What is being asked:
Your answer should be the lines below from the one holding "open frame. -/" through the one holding "def invCheck (s", copied exactly and with nothing else.

(Dataset entries)
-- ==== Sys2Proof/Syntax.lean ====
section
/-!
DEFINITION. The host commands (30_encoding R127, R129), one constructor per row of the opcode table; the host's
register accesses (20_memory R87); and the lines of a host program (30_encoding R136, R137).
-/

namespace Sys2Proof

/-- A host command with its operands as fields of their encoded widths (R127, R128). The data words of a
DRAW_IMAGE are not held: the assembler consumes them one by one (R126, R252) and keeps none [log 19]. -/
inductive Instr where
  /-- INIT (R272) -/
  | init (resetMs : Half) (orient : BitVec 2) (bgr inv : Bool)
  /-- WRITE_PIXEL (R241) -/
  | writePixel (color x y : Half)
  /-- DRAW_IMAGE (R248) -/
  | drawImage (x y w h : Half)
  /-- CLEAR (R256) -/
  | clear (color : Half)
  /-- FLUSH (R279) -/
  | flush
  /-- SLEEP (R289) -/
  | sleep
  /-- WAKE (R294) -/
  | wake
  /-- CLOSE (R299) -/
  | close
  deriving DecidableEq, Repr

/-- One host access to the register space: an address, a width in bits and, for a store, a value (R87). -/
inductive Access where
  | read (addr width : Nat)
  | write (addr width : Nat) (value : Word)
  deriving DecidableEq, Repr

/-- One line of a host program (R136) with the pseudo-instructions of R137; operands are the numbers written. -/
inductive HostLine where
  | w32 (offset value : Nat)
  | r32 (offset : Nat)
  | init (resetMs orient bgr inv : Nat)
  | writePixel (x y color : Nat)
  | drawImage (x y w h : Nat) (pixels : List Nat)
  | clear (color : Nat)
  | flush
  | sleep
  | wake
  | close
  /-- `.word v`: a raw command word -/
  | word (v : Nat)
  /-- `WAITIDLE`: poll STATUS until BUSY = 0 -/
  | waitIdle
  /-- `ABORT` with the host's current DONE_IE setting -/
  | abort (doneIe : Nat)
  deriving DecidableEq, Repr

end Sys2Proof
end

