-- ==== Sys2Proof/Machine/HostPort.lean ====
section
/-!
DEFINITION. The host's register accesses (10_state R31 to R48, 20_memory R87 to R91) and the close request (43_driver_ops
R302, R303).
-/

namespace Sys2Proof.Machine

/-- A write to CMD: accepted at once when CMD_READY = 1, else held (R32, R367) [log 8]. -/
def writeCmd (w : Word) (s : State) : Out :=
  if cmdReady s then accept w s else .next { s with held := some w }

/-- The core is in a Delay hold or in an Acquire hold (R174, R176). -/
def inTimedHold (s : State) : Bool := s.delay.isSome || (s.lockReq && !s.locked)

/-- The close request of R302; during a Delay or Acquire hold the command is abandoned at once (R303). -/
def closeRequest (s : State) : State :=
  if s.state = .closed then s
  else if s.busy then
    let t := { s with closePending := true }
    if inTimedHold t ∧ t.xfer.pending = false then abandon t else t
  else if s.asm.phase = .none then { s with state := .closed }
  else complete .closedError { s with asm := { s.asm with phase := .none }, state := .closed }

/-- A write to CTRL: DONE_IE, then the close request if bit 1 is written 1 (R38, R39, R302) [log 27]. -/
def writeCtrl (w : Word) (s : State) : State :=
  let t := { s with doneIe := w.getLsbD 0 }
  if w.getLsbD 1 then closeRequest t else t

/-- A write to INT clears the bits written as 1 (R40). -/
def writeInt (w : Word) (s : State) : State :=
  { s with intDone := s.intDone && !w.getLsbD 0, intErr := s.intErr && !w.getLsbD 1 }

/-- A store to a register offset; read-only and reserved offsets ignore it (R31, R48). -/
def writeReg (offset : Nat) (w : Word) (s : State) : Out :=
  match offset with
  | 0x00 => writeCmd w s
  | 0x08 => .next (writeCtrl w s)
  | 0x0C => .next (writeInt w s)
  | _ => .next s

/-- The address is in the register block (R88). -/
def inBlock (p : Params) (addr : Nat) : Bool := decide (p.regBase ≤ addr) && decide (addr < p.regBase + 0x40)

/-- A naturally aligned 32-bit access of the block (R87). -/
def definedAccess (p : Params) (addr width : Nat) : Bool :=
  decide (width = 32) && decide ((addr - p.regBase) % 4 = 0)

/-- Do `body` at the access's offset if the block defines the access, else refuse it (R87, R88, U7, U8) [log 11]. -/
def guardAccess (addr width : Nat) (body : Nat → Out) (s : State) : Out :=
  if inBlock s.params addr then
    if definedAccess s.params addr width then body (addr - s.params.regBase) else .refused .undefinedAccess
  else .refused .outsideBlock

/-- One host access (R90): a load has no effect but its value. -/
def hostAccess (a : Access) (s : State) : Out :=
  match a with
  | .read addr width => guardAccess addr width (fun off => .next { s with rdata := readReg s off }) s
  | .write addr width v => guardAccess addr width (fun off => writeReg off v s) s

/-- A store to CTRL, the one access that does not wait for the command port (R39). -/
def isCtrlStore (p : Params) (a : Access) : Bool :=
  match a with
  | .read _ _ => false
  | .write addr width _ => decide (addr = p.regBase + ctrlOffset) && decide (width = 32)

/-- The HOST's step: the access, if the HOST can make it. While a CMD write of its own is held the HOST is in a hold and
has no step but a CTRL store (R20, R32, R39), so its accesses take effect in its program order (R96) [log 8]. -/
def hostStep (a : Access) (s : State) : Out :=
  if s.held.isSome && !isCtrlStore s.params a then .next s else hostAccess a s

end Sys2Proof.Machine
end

==

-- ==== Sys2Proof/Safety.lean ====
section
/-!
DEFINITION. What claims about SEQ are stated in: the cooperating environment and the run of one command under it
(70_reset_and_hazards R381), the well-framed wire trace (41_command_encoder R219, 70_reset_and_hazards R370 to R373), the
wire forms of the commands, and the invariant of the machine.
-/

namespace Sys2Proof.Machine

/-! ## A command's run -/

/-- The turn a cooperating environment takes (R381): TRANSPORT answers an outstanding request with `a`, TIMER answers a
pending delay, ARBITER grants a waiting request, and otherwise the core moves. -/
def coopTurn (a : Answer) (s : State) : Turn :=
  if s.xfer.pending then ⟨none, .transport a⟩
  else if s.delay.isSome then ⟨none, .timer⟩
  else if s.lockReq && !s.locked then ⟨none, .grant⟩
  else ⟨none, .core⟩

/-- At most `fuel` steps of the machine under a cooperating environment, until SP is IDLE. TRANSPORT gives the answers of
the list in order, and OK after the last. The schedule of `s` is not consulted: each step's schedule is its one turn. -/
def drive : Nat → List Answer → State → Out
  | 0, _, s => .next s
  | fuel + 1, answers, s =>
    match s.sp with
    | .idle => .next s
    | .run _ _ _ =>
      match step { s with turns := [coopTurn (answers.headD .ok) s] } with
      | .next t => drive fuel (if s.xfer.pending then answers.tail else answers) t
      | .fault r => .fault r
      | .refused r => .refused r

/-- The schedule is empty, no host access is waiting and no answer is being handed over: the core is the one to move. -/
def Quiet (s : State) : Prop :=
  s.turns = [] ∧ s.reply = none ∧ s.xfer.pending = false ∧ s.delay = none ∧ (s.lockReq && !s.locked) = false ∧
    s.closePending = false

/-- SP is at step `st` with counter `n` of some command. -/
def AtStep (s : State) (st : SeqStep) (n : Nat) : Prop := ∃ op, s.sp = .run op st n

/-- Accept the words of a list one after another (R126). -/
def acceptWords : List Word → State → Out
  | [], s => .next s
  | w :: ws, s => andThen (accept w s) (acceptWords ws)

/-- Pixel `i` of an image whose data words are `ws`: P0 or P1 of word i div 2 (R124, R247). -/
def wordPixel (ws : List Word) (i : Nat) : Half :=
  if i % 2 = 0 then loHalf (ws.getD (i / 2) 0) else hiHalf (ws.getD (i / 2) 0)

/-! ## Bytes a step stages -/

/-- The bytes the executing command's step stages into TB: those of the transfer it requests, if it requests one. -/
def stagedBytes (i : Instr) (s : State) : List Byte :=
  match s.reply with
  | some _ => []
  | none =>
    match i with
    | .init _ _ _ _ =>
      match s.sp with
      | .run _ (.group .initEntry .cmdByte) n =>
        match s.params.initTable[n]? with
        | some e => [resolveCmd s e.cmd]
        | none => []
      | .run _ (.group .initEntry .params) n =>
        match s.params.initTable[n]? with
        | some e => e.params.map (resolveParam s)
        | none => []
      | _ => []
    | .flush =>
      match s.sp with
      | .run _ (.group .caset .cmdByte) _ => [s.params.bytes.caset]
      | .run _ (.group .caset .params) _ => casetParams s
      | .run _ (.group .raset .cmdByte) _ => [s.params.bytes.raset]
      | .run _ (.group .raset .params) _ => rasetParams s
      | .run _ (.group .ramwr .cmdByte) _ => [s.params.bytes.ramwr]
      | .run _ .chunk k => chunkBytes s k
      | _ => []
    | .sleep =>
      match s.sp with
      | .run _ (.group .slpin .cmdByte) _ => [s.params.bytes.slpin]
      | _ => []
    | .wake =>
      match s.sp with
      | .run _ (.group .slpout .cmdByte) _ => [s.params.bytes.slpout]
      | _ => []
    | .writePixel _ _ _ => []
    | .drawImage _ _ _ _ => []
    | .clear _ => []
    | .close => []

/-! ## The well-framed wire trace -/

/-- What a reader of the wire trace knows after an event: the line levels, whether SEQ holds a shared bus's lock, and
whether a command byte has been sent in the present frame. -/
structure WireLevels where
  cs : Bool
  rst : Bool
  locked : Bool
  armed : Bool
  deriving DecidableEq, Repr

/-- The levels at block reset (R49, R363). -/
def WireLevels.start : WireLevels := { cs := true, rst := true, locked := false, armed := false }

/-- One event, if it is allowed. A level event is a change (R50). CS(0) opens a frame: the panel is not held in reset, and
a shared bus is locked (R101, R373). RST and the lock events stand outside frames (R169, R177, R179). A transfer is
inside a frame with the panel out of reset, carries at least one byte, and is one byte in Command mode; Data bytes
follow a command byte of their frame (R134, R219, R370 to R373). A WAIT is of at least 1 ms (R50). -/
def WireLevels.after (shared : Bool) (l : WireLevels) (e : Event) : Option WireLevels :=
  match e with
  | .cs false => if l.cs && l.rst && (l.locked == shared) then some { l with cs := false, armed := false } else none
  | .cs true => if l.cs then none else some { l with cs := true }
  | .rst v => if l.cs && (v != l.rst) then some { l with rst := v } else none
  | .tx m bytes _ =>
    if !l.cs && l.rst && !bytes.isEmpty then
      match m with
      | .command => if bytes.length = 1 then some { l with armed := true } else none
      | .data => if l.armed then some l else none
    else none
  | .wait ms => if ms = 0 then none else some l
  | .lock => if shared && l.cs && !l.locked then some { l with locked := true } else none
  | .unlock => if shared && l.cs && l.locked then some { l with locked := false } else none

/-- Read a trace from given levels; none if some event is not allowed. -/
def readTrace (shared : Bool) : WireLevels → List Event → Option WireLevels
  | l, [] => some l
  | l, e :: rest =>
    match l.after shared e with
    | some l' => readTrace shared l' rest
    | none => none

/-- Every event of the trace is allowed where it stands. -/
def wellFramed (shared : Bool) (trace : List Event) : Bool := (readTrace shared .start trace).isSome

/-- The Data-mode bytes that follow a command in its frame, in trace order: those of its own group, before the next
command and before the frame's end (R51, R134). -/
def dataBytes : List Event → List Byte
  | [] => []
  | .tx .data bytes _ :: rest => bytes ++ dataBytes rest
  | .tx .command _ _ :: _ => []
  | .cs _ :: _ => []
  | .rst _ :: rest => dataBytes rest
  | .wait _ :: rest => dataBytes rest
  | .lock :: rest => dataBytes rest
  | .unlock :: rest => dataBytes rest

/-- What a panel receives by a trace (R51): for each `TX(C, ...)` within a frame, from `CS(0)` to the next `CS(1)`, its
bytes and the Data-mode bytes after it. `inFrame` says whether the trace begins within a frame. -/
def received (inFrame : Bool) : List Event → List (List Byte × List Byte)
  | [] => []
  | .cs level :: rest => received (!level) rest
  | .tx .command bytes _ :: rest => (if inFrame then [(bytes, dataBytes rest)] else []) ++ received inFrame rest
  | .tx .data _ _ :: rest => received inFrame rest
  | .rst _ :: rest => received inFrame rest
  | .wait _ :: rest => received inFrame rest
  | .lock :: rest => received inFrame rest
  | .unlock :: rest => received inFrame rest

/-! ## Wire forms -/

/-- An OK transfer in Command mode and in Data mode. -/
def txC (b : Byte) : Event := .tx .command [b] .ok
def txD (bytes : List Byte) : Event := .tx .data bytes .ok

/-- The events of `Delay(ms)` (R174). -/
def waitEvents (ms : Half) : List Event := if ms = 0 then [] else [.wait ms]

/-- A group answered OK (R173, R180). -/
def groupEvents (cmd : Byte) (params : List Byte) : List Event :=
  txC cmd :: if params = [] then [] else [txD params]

...

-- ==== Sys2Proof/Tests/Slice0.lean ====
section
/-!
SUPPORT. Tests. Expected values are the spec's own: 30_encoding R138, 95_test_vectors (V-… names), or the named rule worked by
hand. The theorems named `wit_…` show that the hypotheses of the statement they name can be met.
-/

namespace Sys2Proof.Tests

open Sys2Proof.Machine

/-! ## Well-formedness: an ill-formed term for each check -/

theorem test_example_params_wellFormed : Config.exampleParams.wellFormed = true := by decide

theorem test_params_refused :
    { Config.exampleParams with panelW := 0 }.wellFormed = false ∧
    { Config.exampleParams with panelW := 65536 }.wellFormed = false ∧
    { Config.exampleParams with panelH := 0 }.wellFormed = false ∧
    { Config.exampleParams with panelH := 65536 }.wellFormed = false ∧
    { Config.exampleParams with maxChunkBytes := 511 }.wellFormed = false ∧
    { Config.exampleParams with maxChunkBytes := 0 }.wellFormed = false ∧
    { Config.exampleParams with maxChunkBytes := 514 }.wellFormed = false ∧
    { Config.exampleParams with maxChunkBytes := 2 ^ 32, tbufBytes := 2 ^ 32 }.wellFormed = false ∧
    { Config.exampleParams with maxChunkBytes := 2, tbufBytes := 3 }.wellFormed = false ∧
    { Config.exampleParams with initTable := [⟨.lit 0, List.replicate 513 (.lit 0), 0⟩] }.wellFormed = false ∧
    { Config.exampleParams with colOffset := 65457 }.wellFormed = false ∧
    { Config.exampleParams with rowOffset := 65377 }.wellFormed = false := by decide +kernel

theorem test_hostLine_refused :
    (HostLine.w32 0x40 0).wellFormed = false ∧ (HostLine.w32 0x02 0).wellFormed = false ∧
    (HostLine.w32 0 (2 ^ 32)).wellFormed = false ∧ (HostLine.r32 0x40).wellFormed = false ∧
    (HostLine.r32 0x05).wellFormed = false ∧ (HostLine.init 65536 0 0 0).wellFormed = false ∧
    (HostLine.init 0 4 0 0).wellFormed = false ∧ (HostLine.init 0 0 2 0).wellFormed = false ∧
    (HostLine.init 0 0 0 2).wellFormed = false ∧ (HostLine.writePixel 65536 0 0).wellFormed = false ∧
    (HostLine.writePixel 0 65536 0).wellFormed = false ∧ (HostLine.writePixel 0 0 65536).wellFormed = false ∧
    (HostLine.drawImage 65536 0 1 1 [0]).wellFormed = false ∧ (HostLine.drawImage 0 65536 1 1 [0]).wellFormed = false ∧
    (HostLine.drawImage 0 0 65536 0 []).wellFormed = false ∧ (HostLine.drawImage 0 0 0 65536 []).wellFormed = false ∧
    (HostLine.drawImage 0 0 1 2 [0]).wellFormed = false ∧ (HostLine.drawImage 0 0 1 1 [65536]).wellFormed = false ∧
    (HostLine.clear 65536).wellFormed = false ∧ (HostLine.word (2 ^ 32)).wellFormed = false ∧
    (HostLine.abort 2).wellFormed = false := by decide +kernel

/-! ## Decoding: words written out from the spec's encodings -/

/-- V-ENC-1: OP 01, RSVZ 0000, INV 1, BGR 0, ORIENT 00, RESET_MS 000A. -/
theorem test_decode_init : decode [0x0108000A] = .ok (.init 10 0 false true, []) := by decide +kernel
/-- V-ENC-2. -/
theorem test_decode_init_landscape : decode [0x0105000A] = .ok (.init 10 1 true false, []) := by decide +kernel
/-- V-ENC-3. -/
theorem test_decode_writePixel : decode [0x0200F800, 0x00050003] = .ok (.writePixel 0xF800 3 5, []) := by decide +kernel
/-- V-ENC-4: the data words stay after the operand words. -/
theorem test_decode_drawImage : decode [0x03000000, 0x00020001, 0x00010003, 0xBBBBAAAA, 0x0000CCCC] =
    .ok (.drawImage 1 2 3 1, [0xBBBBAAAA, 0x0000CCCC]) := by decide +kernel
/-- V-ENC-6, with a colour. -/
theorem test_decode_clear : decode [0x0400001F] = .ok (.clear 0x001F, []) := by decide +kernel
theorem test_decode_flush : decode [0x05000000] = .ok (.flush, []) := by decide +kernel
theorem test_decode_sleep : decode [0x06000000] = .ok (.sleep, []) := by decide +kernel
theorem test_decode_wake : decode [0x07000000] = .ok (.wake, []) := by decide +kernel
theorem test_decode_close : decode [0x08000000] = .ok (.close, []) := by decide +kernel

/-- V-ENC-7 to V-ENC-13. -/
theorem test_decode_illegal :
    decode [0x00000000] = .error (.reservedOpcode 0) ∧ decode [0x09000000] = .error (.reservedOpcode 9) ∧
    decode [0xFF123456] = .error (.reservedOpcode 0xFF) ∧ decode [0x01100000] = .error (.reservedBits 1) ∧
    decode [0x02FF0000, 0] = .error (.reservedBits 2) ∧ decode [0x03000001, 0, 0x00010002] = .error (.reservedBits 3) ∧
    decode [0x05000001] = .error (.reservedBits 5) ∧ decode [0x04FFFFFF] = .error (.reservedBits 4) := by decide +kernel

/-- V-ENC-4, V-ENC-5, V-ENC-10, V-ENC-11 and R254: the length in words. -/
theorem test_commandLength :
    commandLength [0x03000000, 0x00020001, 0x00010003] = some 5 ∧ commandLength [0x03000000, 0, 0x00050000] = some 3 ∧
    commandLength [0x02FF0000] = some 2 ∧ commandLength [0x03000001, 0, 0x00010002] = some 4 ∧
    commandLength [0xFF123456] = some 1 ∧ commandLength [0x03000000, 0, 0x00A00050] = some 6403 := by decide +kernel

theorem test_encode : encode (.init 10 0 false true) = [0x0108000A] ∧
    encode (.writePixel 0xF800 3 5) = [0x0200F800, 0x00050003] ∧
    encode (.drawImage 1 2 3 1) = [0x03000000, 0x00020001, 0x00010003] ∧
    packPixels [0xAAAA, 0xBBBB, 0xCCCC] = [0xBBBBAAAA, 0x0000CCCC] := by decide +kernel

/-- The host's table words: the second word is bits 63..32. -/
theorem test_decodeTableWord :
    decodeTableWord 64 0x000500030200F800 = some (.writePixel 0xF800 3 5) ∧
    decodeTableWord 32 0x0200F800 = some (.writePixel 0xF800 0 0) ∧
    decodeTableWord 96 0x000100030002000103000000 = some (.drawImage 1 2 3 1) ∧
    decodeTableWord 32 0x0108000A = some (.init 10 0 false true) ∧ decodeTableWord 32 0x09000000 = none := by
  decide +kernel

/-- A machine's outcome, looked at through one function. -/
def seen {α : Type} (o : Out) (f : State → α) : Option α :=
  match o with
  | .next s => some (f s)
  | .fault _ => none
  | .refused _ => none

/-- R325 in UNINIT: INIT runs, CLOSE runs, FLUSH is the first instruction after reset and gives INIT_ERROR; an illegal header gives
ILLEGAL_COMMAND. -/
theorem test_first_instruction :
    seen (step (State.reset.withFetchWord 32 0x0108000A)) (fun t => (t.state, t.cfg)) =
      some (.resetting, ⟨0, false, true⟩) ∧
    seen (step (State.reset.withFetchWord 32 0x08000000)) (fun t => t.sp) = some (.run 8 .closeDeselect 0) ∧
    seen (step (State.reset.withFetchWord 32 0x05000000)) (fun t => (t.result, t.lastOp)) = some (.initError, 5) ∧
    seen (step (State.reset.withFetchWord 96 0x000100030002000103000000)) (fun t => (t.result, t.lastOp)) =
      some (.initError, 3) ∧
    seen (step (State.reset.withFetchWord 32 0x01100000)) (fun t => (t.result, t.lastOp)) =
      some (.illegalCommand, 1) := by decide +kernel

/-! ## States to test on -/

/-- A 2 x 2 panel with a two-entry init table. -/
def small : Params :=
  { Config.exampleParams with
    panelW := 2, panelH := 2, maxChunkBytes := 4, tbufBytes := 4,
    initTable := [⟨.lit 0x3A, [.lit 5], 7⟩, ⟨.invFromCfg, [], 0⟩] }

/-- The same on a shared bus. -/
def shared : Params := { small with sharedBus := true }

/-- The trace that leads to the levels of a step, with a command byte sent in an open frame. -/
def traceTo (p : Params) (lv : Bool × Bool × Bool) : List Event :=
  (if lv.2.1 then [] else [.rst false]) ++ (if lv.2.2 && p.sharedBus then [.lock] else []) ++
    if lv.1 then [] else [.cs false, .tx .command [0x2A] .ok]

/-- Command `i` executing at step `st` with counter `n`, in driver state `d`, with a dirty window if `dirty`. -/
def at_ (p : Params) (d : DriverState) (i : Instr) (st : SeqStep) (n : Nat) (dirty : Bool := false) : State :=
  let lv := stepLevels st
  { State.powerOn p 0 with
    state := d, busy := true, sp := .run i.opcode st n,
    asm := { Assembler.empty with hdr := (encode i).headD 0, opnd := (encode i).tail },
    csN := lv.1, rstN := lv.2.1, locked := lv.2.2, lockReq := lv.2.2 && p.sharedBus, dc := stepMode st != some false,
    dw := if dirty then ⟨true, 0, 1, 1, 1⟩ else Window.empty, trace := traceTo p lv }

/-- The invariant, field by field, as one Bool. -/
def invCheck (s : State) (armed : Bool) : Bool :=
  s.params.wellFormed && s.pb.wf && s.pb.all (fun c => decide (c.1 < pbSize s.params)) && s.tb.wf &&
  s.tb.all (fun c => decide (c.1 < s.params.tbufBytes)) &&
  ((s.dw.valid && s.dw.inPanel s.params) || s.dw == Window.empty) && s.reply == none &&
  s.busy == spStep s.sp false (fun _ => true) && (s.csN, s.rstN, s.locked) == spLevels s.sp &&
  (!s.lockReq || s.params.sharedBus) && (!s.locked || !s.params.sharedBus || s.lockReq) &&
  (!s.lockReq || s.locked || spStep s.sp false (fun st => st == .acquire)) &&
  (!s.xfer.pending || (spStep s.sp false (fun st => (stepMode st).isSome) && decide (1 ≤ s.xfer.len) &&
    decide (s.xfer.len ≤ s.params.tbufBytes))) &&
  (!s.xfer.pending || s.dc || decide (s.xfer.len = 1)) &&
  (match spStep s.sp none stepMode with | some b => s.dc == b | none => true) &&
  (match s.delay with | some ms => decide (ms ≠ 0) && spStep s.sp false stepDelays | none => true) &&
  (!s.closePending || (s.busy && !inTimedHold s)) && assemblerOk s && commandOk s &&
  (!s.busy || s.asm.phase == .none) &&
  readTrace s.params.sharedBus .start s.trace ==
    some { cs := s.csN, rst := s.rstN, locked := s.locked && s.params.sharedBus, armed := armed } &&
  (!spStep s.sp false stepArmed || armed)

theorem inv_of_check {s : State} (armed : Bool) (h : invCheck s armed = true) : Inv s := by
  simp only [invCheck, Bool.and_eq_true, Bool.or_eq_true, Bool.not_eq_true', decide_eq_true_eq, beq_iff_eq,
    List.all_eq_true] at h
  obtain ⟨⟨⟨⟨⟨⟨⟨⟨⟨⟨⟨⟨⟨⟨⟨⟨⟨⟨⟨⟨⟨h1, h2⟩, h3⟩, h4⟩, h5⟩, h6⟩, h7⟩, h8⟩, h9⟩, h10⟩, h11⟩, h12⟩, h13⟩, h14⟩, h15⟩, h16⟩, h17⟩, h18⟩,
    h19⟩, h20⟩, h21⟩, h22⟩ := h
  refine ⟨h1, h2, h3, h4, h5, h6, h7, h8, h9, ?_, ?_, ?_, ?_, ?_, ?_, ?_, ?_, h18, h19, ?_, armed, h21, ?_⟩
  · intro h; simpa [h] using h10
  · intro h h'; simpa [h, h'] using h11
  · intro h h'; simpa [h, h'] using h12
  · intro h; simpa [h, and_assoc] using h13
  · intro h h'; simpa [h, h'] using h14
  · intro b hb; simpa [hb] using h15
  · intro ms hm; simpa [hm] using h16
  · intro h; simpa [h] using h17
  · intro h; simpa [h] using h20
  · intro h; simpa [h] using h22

Answer box:
/-- The trace that leads to the levels of a step, with a command byte sent in an open frame. -/
def traceTo (p : Params) (lv : Bool × Bool × Bool) : List Event :=
  (if lv.2.1 then [] else [.rst false]) ++ (if lv.2.2 && p.sharedBus then [.lock] else []) ++
    if lv.1 then [] else [.cs false, .tx .command [0x2A] .ok]

/-- Command `i` executing at step `st` with counter `n`, in driver state `d`, with a dirty window if `dirty`. -/
def at_ (p : Params) (d : DriverState) (i : Instr) (st : SeqStep) (n : Nat) (dirty : Bool := false) : State :=
  let lv := stepLevels st
  { State.powerOn p 0 with
    state := d, busy := true, sp := .run i.opcode st n,
    asm := { Assembler.empty with hdr := (encode i).headD 0, opnd := (encode i).tail },
    csN := lv.1, rstN := lv.2.1, locked := lv.2.2, lockReq := lv.2.2 && p.sharedBus, dc := stepMode st != some false,
    dw := if dirty then ⟨true, 0, 1, 1, 1⟩ else Window.empty, trace := traceTo p lv }

/-- The invariant, field by field, as one Bool. -/
def invCheck (s : State) (armed : Bool) : Bool :=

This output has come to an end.